Want to learn a new skill, or up the ante on an old one? Take your first steps, get better at them, and go a little further. When it’s time to hit a new level, you’ll plateau, feel the pull, maybe even lose a little progress – but then that cool moment of release comes and you’re there, in the zone, free and easy and ready to take the next leap.
September cover boy Joe Vitale found that out when he set out to become a legit musician and record CD’s. After cranking out more in a short time than the seasoned pros he worked with thought possible, he decided to stretch a bit more by learning to play the Devil’s Horn, and singing in front of one of the hottest vocalists in Austin.
Stretched himself right into a new CD, and an original piece of Smokin’ Joe cover art by Donna Aloia.
Want to be all you can be? Join the Army.
Want to be more? Stretch yourself.

Stretching the truth.

Back in its earlier glory days as an actual print newspaper, when you could see its headlines jumping out from the news rack, the Onion ran a doozy – one of its finer moments. The front-page header screamed WEBSITE CONTAINS INCORRECT INFORMATION! Internet Apologizes to Users! (Almost as good as Girls Gone Wild Released Back Into Civilization, about a program that taught them not to peel off their T-shirts and shower with girlfriends, in hopes of placing them in jobs as Hooter’s waitresses or tanning salon receptionists.)
It’s easier to believe wild girls can be tamed than to believe everything you see online – or in print – is completely true.
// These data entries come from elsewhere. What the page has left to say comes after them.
theorem State.seeDef_fit (scope idx bit : Nat) (s : State) (hF : s.Fit) : (State.seeDef scope idx bit s).Fit := 
  fit_of_hide (State.seeDef_frame 35184372086767 (by decide) _ _ _ _).symm hF

theorem State.setGroup_fit (kind g : Nat) (x : Group) (s : State) (hF : s.Fit) : (State.setGroup kind g x s).Fit := 
  fit_of_hide (State.setGroup_frame 35184372086767 (by decide) _ _ _ _).symm hF

theorem State.xcCheck_fit (s : State) (hF : s.Fit) : (State.xcCheck s).Fit := by
  unfold State.xcCheck
  repeat' (first | with_reducible assumption | simp only [fit_mk, fit_eta] | with_reducible refine foldS_fit _ _ (fun _ _ _ => ?_) _ ?_ | with_reducible refine foldl_fit _ _ (fun _ _ _ => ?_) _ ?_ | with_reducible refine ite_fit (fun _ => ?_) (fun _ => ?_) | with_reducible refine whenS_fit _ _ _ (fun _ _ => ?_) ?_ | with_reducible refine State.raise_fit _ _ _ _ _ ?_ | split)

theorem State.setPath_fit (k : Nat) (p : HoPath) (s : State) (hF : s.Fit) : (State.setPath k p s).Fit := 
  fit_of_hide (State.setPath_frame 35184372086767 (by decide) _ _ _).symm hF

theorem State.setHoSrc_fit (k : Nat) (p : HoSrc) (s : State) (hF : s.Fit) : (State.setHoSrc k p s).Fit := 
  fit_of_hide (State.setHoSrc_frame 35184372086767 (by decide) _ _ _).symm hF

theorem State.setFlow_fit (k : Nat) (f : Flow) (s : State) (hF : s.Fit) : (State.setFlow k f s).Fit := 
  fit_of_hide (State.setFlow_frame 35184372086767 (by decide) _ _ _).symm hF

theorem State.setTrace_fit (kind i : Nat) (t : Trace) (s : State) (hF : s.Fit) : (State.setTrace kind i t s).Fit := 
  fit_of_hide (State.setTrace_frame 35184372086767 (by decide) _ _ _ _).symm hF

theorem State.setPathDef_fit (k b : Nat) (kind : Kind) (on : Bool) (s : State) (hF : s.Fit) : (State.setPathDef k b kind on s).Fit := by
  unfold State.setPathDef
  repeat' (first | with_reducible assumption | simp only [fit_mk, fit_eta] | with_reducible refine foldS_fit _ _ (fun _ _ _ => ?_) _ ?_ | with_reducible refine foldl_fit _ _ (fun _ _ _ => ?_) _ ?_ | with_reducible refine ite_fit (fun _ => ?_) (fun _ => ?_) | with_reducible refine whenS_fit _ _ _ (fun _ _ => ?_) ?_ | with_reducible refine State.raiseU_fit _ _ _ _ _ _ ?_ | with_reducible refine State.seeDef_fit _ _ _ _ ?_ | with_reducible refine State.setPath_fit _ _ _ ?_ | split)

theorem State.setLo_fit (t : Nat) (p : LoPath) (s : State) (hF : s.Fit) : (State.setLo t p s).Fit := 
  fit_of_hide (State.setLo_frame 35184372086767 (by decide) _ _ _).symm hF

theorem State.setLoDef_fit (t b : Nat) (kind : Kind) (on : Bool) (s : State) (hF : s.Fit) : (State.setLoDef t b kind on s).Fit := by
  unfold State.setLoDef
  repeat' (first | with_reducible assumption | simp only [fit_mk, fit_eta] | with_reducible refine foldS_fit _ _ (fun _ _ _ => ?_) _ ?_ | with_reducible refine foldl_fit _ _ (fun _ _ _ => ?_) _ ?_ | with_reducible refine ite_fit (fun _ => ?_) (fun _ => ?_) | with_reducible refine whenS_fit _ _ _ (fun _ _ => ?_) ?_ | with_reducible refine State.raiseU_fit _ _ _ _ _ _ ?_ | with_reducible refine State.seeDef_fit _ _ _ _ ?_ | with_reducible refine State.setLo_fit _ _ _ ?_ | split)

theorem State.setDef_fit (n b : Nat) (kind : Kind) (on : Bool) (s : State) (hF : s.Fit) : (State.setDef n b kind on s).Fit := by
  unfold State.setDef
  repeat' (first | with_reducible assumption | simp only [fit_mk, fit_eta] | with_reducible refine foldS_fit _ _ (fun _ _ _ => ?_) _ ?_ | with_reducible refine foldl_fit _ _ (fun _ _ _ => ?_) _ ?_ | with_reducible refine ite_fit (fun _ => ?_) (fun _ => ?_) | with_reducible refine whenS_fit _ _ _ (fun _ _ => ?_) ?_ | with_reducible refine State.raiseU_fit _ _ _ _ _ _ ?_ | with_reducible refine State.seeDef_fit _ _ _ _ ?_ | with_reducible refine State.setPort_fit _ _ _ ?_ | split)

theorem State.setTim_fit (kind i : Nat) (on : Bool) (s : State) (hF : s.Fit) : (State.setTim kind i on s).Fit := by
  unfold State.setTim
  repeat' (first | with_reducible assumption | simp only [fit_mk, fit_eta] | with_reducible refine foldS_fit _ _ (fun _ _ _ => ?_) _ ?_ | with_reducible refine foldl_fit _ _ (fun _ _ _ => ?_) _ ?_ | with_reducible refine ite_fit (fun _ => ?_) (fun _ => ?_) | with_reducible refine whenS_fit _ _ _ (fun _ _ => ?_) ?_ | with_reducible refine State.setDef_fit _ _ _ _ _ ?_ | with_reducible refine State.setLoDef_fit _ _ _ _ _ ?_ | with_reducible refine State.setPathDef_fit _ _ _ _ _ ?_ | with_reducible refine State.setTrace_fit _ _ _ _ ?_ | split)

theorem State.timUpdate_fit (kind i : Nat) (s : State) (hF : s.Fit) : (State.timUpdate kind i s).Fit := by
  unfold State.timUpdate
  repeat' (first | with_reducible assumption | simp only [fit_mk, fit_eta] | with_reducible refine foldS_fit _ _ (fun _ _ _ => ?_) _ ?_ | with_reducible refine foldl_fit _ _ (fun _ _ _ => ?_) _ ?_ | with_reducible refine ite_fit (fun _ => ?_) (fun _ => ?_) | with_reducible refine whenS_fit _ _ _ (fun _ _ => ?_) ?_ | with_reducible refine State.setTim_fit _ _ _ _ ?_ | split)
Many years ago, the truly outrageous (and outrageously brilliant) author and social gadfly Norman Mailer spoke at UT Austin, and told the audience to read about the talk in the papers the next day.
They would, he said, get it completely wrong.

He was completely right.

That made an impression, one reason why Austin All Natural has pretty strict editorial guidelines for contributors, requesting articles that are interesting, informative, and enjoyable to read. Unsubstantiated health claims, client testimonials, and advertorials that simply extol the virtues of a specific product get edited.
The question has been asked on occasion (on few enough occasions, actually, to count on one hand and still have one finger left to, umm… extend while drinking tea), if we research or try all these things out, to see if they work.
Nope. Natural healthcare and spiritual practices are pretty much subjective experiences, and everyone who uses them will have completely different results, based on what they bring to the table. Professional debunkers make a living off that – and have their own agenda.
If you’re sick, as the requisite disclaimer says, go to the practitioner of your choice. In the meantime, educate yourself, use common sense, and follow your intuition about natural healthcare and metaphysical practices – and never, ever turn your back on a Girl Gone Wild.